The determined pH values of the investigated plots range between 4.1 and 6.5. This acidic to nearly neutral conditions are typical for sandy soils under agricultural use. Since a rather wide range is covered, it is somewhat surprising that no correlation between the pH values of the plots and the nitrification rates could be observed. Many studies show that the pH can be an important factor influencing nitrification (Zhang et al. 2015; Elrys et al. 2021). Yet Booth et al. (2005) found no clear effect of pH on nitrification.

Conclusions and outlook

The developed irrigation technique with a low irrigation rate and a prevention of preferential flow allowed for a uniform distribution of 15NO3 using a tracer solution in the topsoil. The technique allowed for a calculation of reliable gross nitrification rates based on the pool dilution approach directly in the field. Our calculated gross nitrification rates seemed realistic as the newly applied technique fulfilled the criteria for 15N pool dilution and only had a minimum impact on the investigated system. Our study provides a basis for further in-field investigations of gross nitrification as well as for source identification of N2O emission and/or quantification of N2 emission.

A disadvantage was that the soil water content was defined by irrigation and could not be varied in the field. In addition, the time required for equilibration and, if necessary, longer incubation times might underestimate gross nitrification and should be investigated additionally in the future.

The chosen irrigation scale of 2 × 2 m2 appeared to be more appropriate for field investigations of gross nitrification rates than for cores only. We provided a profound dataset for the observed scale of 2 × 2 m2 and suggest for future studies that pooled samples could be taken to calculate the gross nitrification rate for 2 × 2 m2 plots.

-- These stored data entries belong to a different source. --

@[simp] theorem State.withPcie_pending (s : State) (v : Pcie) : (s.withPcie v).pending = s.pending := rfl
@[simp] theorem State.withPcie_regs (s : State) (v : Pcie) : (s.withPcie v).regs = s.regs := rfl
@[simp] theorem State.withPcie_clk (s : State) (v : Pcie) : (s.withPcie v).clk = s.clk := rfl
@[simp] theorem State.withPcie_host (s : State) (v : Pcie) : (s.withPcie v).host = s.host := rfl
@[simp] theorem State.withPcie_pcie (s : State) (v : Pcie) : (s.withPcie v).pcie = v := rfl
@[simp] theorem State.withPcie_logs (s : State) (v : Pcie) : (s.withPcie v).logs = s.logs := rfl
@[simp] theorem State.withPcie_out (s : State) (v : Pcie) : (s.withPcie v).out = s.out := rfl
@[simp] theorem State.withPcie_freeCount (s : State) (v : Pcie) : (s.withPcie v).freeCount = s.freeCount := rfl
@[simp] theorem State.withPcie_perf (s : State) (v : Pcie) : (s.withPcie v).perf = s.perf := rfl
@[simp] theorem State.withPcie_chain (s : State) (v : Pcie) : (s.withPcie v).chain = s.chain := rfl
@[simp] theorem State.withPcie_messages (s : State) (v : Pcie) : (s.withPcie v).messages = s.messages := rfl
@[simp] theorem State.withPcie_signing (s : State) (v : Pcie) : (s.withPcie v).signing = s.signing := rfl
@[simp] theorem State.withPcie_signCount (s : State) (v : Pcie) : (s.withPcie v).signCount = s.signCount := rfl
@[simp] theorem State.withPcie_links (s : State) (v : Pcie) : (s.withPcie v).links = s.links := rfl
@[simp] theorem State.withPcie_coefs (s : State) (v : Pcie) : (s.withPcie v).coefs = s.coefs := rfl
@[simp] theorem State.withPcie_trips (s : State) (v : Pcie) : (s.withPcie v).trips = s.trips := rfl
@[simp] theorem State.withPcie_pins (s : State) (v : Pcie) : (s.withPcie v).pins = s.pins := rfl
@[simp] theorem State.withPcie_pool (s : State) (v : Pcie) : (s.withPcie v).pool = s.pool := rfl
@[simp] theorem State.withPcie_reach (s : State) (v : Pcie) : (s.withPcie v).reach = s.reach := rfl
@[simp] theorem State.withPcie_lpi (s : State) (v : Pcie) : (s.withPcie v).lpi = s.lpi := rfl
@[simp] theorem State.withPcie_classes (s : State) (v : Pcie) : (s.withPcie v).classes = s.classes := rfl
@[simp] theorem State.withPcie_mons (s : State) (v : Pcie) : (s.withPcie v).mons = s.mons := rfl
@[simp] theorem State.withPcie_cal (s : State) (v : Pcie) : (s.withPcie v).cal = s.cal := rfl
@[simp] theorem State.withPcie_lanes (s : State) (v : Pcie) : (s.withPcie v).lanes = s.lanes := rfl
@[simp] theorem State.withPcie_sides (s : State) (v : Pcie) : (s.withPcie v).sides = s.sides := rfl
@[simp] theorem State.withPcie_sram (s : State) (v : Pcie) : (s.withPcie v).sram = s.sram := rfl
@[simp] theorem State.withPcie_wheel (s : State) (v : Pcie) : (s.withPcie v).wheel = s.wheel := rfl
@[simp] theorem State.withPcie_seq (s : State) (v : Pcie) : (s.withPcie v).seq = s.seq := rfl
@[simp] theorem State.withPcie_dma (s : State) (v : Pcie) : (s.withPcie v).dma = s.dma := rfl
@[simp] theorem State.withPcie_net (s : State) (v : Pcie) : (s.withPcie v).net = s.net := rfl
@[simp] theorem State.withPcie_trust (s : State) (v : Pcie) : (s.withPcie v).trust = s.trust := rfl
@[simp] theorem State.withPcie_fw (s : State) (v : Pcie) : (s.withPcie v).fw = s.fw := rfl
@[simp] theorem State.withPcie_power (s : State) (v : Pcie) : (s.withPcie v).power = s.power := rfl
@[simp] theorem State.withPcie_boot (s : State) (v : Pcie) : (s.withPcie v).boot = s.boot := rfl

@[simp] theorem State.withLogs_pending (s : State) (v : Logs) : (s.withLogs v).pending = s.pending := rfl
@[simp] theorem State.withLogs_regs (s : State) (v : Logs) : (s.withLogs v).regs = s.regs := rfl
@[simp] theorem State.withLogs_clk (s : State) (v : Logs) : (s.withLogs v).clk = s.clk := rfl
@[simp] theorem State.withLogs_host (s : State) (v : Logs) : (s.withLogs v).host = s.host := rfl
@[simp] theorem State.withLogs_pcie (s : State) (v : Logs) : (s.withLogs v).pcie = s.pcie := rfl
@[simp] theorem State.withLogs_logs (s : State) (v : Logs) : (s.withLogs v).logs = v := rfl
@[simp] theorem State.withLogs_out (s : State) (v : Logs) : (s.withLogs v).out = s.out := rfl
@[simp] theorem State.withLogs_freeCount (s : State) (v : Logs) : (s.withLogs v).freeCount = s.freeCount := rfl
@[simp] theorem State.withLogs_perf (s : State) (v : Logs) : (s.withLogs v).perf = s.perf := rfl
@[simp] theorem State.withLogs_chain (s : State) (v : Logs) : (s.withLogs v).chain = s.chain := rfl
@[simp] theorem State.withLogs_messages (s : State) (v : Logs) : (s.withLogs v).messages = s.messages := rfl
@[simp] theorem State.withLogs_signing (s : State) (v : Logs) : (s.withLogs v).signing = s.signing := rfl
@[simp] theorem State.withLogs_signCount (s : State) (v : Logs) : (s.withLogs v).signCount = s.signCount := rfl
@[simp] theorem State.withLogs_links (s : State) (v : Logs) : (s.withLogs v).links = s.links := rfl
@[simp] theorem State.withLogs_coefs (s : State) (v : Logs) : (s.withLogs v).coefs = s.coefs := rfl
@[simp] theorem State.withLogs_trips (s : State) (v : Logs) : (s.withLogs v).trips = s.trips := rfl
@[simp] theorem State.withLogs_pins (s : State) (v : Logs) : (s.withLogs v).pins = s.pins := rfl
@[simp] theorem State.withLogs_pool (s : State) (v : Logs) : (s.withLogs v).pool = s.pool := rfl
@[simp] theorem State.withLogs_reach (s : State) (v : Logs) : (s.withLogs v).reach = s.reach := rfl
@[simp] theorem State.withLogs_lpi (s : State) (v : Logs) : (s.withLogs v).lpi = s.lpi := rfl
@[simp] theorem State.withLogs_classes (s : State) (v : Logs) : (s.withLogs v).classes = s.classes := rfl
@[simp] theorem State.withLogs_mons (s : State) (v : Logs) : (s.withLogs v).mons = s.mons := rfl
@[simp] theorem State.withLogs_cal (s : State) (v : Logs) : (s.withLogs v).cal = s.cal := rfl
@[simp] theorem State.withLogs_lanes (s : State) (v : Logs) : (s.withLogs v).lanes = s.lanes := rfl
@[simp] theorem State.withLogs_sides (s : State) (v : Logs) : (s.withLogs v).sides = s.sides := rfl
@[simp] theorem State.withLogs_sram (s : State) (v : Logs) : (s.withLogs v).sram = s.sram := rfl
@[simp] theorem State.withLogs_wheel (s : State) (v : Logs) : (s.withLogs v).wheel = s.wheel := rfl
@[simp] theorem State.withLogs_seq (s : State) (v : Logs) : (s.withLogs v).seq = s.seq := rfl
@[simp] theorem State.withLogs_dma (s : State) (v : Logs) : (s.withLogs v).dma = s.dma := rfl
@[simp] theorem State.withLogs_net (s : State) (v : Logs) : (s.withLogs v).net = s.net := rfl
@[simp] theorem State.withLogs_trust (s : State) (v : Logs) : (s.withLogs v).trust = s.trust := rfl
@[simp] theorem State.withLogs_fw (s : State) (v : Logs) : (s.withLogs v).fw = s.fw := rfl
@[simp] theorem State.withLogs_power (s : State) (v : Logs) : (s.withLogs v).power = s.power := rfl
@[simp] theorem State.withLogs_boot (s : State) (v : Logs) : (s.withLogs v).boot = s.boot := rfl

The shift from decimeter to meter scale appeared to lead to a better robustness of the calculated rates. However, subsequent studies should also address a scale of at least an order of magnitude higher (e.g. 100 m2 or ha) in order to cover realistic field scales.

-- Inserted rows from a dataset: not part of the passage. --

theorem execNeighbourMissing_keeps (x0) (x1 : State) : ∃ t, execNeighbourMissing x0 x1 = .next t ∧ Keeps [.regs, .logs, .out, .perf, .net] x1 t := by
  unfold execNeighbourMissing
  refine ⟨_, rfl, ?_⟩
  try dsimp only
  repeat' first
    | with_reducible exact Keeps.refl _ _
    | ((with_reducible apply Keeps.step (neighbourMissing_keeps _ _ )); exact rfl)

theorem ctxSelWrite_keeps (x0) (x1 : State) : Keeps [.regs] x1 (ctxSelWrite x0 x1) := by
  unfold ctxSelWrite
  try dsimp only
  repeat' first
    | ((with_reducible intro _ _); dsimp only)
    | ((with_reducible intro _); dsimp only)
    | (with_reducible intro _)
    | with_reducible exact Keeps.refl _ _
    | with_reducible assumption
    | ((with_reducible apply Keeps.step (State.setWord_keeps _ _ _ )); exact rfl)
    | ((with_reducible apply Keeps.step (State.wr_keeps _ _ _ )); exact rfl)
    | with_reducible apply Keeps.foldl
    | with_reducible apply Keeps.foldl_fst
    | split

theorem execSsCtxSelWrite_keeps (x0) (x1 : State) : ∃ t, execSsCtxSelWrite x0 x1 = .next t ∧ Keeps [.regs, .host, .logs, .out, .perf, .power] x1 t := by
  unfold execSsCtxSelWrite
  refine ⟨_, rfl, ?_⟩
  try dsimp only
  repeat' first
    | ((with_reducible intro _ _); dsimp only)
    | ((with_reducible intro _); dsimp only)
    | (with_reducible intro _)
    | with_reducible exact Keeps.refl _ _
    | with_reducible assumption
    | ((with_reducible apply Keeps.step (ctxSelWrite_keeps _ _ )); exact rfl)
    | ((with_reducible apply hostCommand_keeps); exact rfl)

/-! ### Session -/

theorem State.setArm_keeps (x0 : State) (x1) (x2) : Keeps [.trust] x0 (Sys2Proof.Machine.State.setArm x0 x1 x2) := by
  unfold Sys2Proof.Machine.State.setArm
  try dsimp only
  repeat' first
    | with_reducible exact Keeps.refl _ _
    | ((with_reducible apply Keeps.step (State.modTrust_keeps _ _ )); exact rfl)

theorem sesStatus_keeps (x0) (x1) (x2) (x3 : State) : Keeps [.regs] x3 (sesStatus x0 x1 x2 x3) := by
  unfold sesStatus
  try dsimp only
  repeat' first
    | with_reducible exact Keeps.refl _ _
    | ((with_reducible apply Keeps.step (State.wrs_keeps _ _ )); exact rfl)

theorem sesErr_keeps (x0) (x1) (x2 : State) : Keeps [.regs] x2 (sesErr x0 x1 x2) := by
  unfold sesErr
  try dsimp only
  repeat' first
    | with_reducible exact Keeps.refl _ _
    | ((with_reducible apply Keeps.step (State.wr_keeps _ _ _ )); exact rfl)

theorem sendOffer_keeps (x0) (x1) (x2 : State) : Keeps [.regs, .signing, .trust] x2 (sendOffer x0 x1 x2) := by
  unfold sendOffer
  try dsimp only
  repeat' first
    | ((with_reducible intro _ _); dsimp only)
    | ((with_reducible intro _); dsimp only)
    | (with_reducible intro _)
    | with_reducible exact Keeps.refl _ _
    | with_reducible assumption
    | ((with_reducible apply Keeps.step (State.fresh_keeps _ )); exact rfl)
    | ((with_reducible apply Keeps.step (sesStatus_keeps _ _ _ _ )); exact rfl)
    | ((with_reducible apply Keeps.step (State.setArm_keeps _ _ _ )); exact rfl)
    | ((with_reducible apply Keeps.step (sesErr_keeps _ _ _ )); exact rfl)
    | ((with_reducible apply Keeps.step (signWith_keeps _ _ _ _ )); exact rfl)
    | with_reducible apply Keeps.foldl
    | with_reducible apply Keeps.foldl_fst
    | split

Novel methodological developments are necessary to improve the estimation of the spatial distribution of gross nitrification rates. Non-destructive sampling methods should be used to measure in exactly the same places as it became evident in our 15N pool dilution study that samples t1 and t2 were too independent of each other to represent a common point. Future developments and new field methods will show whether field rates can be further confirmed and are comparable to laboratory measurements.